** Opening RECORDED DATA block **
/-- The instruction that a word names before its field rules are checked: the major opcode selects the format (15 R310).
The chain bit (bit 31) is not read. -/
def decodeRaw (w : Nat) : Except Reject Instr :=
  match fld w 26 5 with
  | 1 => decMaj01 w
  | 2 => decMaj02 w
  | 3 => decMaj03 w
  | 4 => decMaj04 w
  | 5 => decMaj05 w
  | 6 => decMaj06 w
  | 7 => decMaj07 w
  | 8 => decMaj08 w
  | 9 => decMaj09 w
  | 10 => decMaj0A w
  | 11 => decMaj0B w
  | 12 => decMaj0C w
  | 13 => decMaj0D w
  | 14 => decMaj0E w
  | 15 => decMaj0F w
  | 16 => decMaj10 w
  | 17 => decMaj11 w
  | 18 => decMaj12 w
  | 19 => decMaj13 w
  | 20 => decMaj14 w
  | 21 => decMaj15 w
  | 22 => decMaj16 w
  | 23 => decMaj17 w
  | 24 => decMaj18 w
  | 25 => decMaj19 w
  | 26 => decMaj1A w
  | 27 => decMaj1B w
  | _ => .error .reservedMajor

/-- The instruction of a word, or the rule that the word breaks (15 R321, R322).
DEDUCED, unsafe: notes/assumptions/42.md. -/
def decode (w : Nat) : Except Reject Instr :=
  match decodeRaw w with
  | .error r => .error r
  | .ok i =>
    match check i with
    | some r => .error r
    | none => .ok i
** Closing RECORDED DATA block **
### WHAT IS EXPECTED
The records above are to be copied in full, exactly as written.

### THE ANSWER
/-- The instruction that a word names before its field rules are checked: the major opcode selects the format (15 R310).
The chain bit (bit 31) is not read. -/
def decodeRaw (w : Nat) : Except Reject Instr :=
  match fld w 26 5 with
  | 1 => decMaj01 w
  | 2 => decMaj02 w
  | 3 => decMaj03 w
  | 4 => decMaj04 w
  | 5 => decMaj05 w
  | 6 => decMaj06 w
  | 7 => decMaj07 w
  | 8 => decMaj08 w
  | 9 => decMaj09 w
  | 10 => decMaj0A w
  | 11 => decMaj0B w
  | 12 => decMaj0C w
  | 13 => decMaj0D w
  | 14 => decMaj0E w
  | 15 => decMaj0F w
  | 16 => decMaj10 w
  | 17 => decMaj11 w
  | 18 => decMaj12 w
  | 19 => decMaj13 w
  | 20 => decMaj14 w
  | 21 => decMaj15 w
  | 22 => decMaj16 w
  | 23 => decMaj17 w
  | 24 => decMaj18 w
  | 25 => decMaj19 w
  | 26 => decMaj1A w
  | 27 => decMaj1B w
  | _ => .error .reservedMajor

/-- The instruction of a word, or the rule that the word breaks (15 R321, R322).
DEDUCED, unsafe: notes/assumptions/42.md. -/
def decode (w : Nat) : Except Reject Instr :=
  match decodeRaw w with
  | .error r => .error r
  | .ok i =>
    match check i with
    | some r => .error r
    | none => .ok i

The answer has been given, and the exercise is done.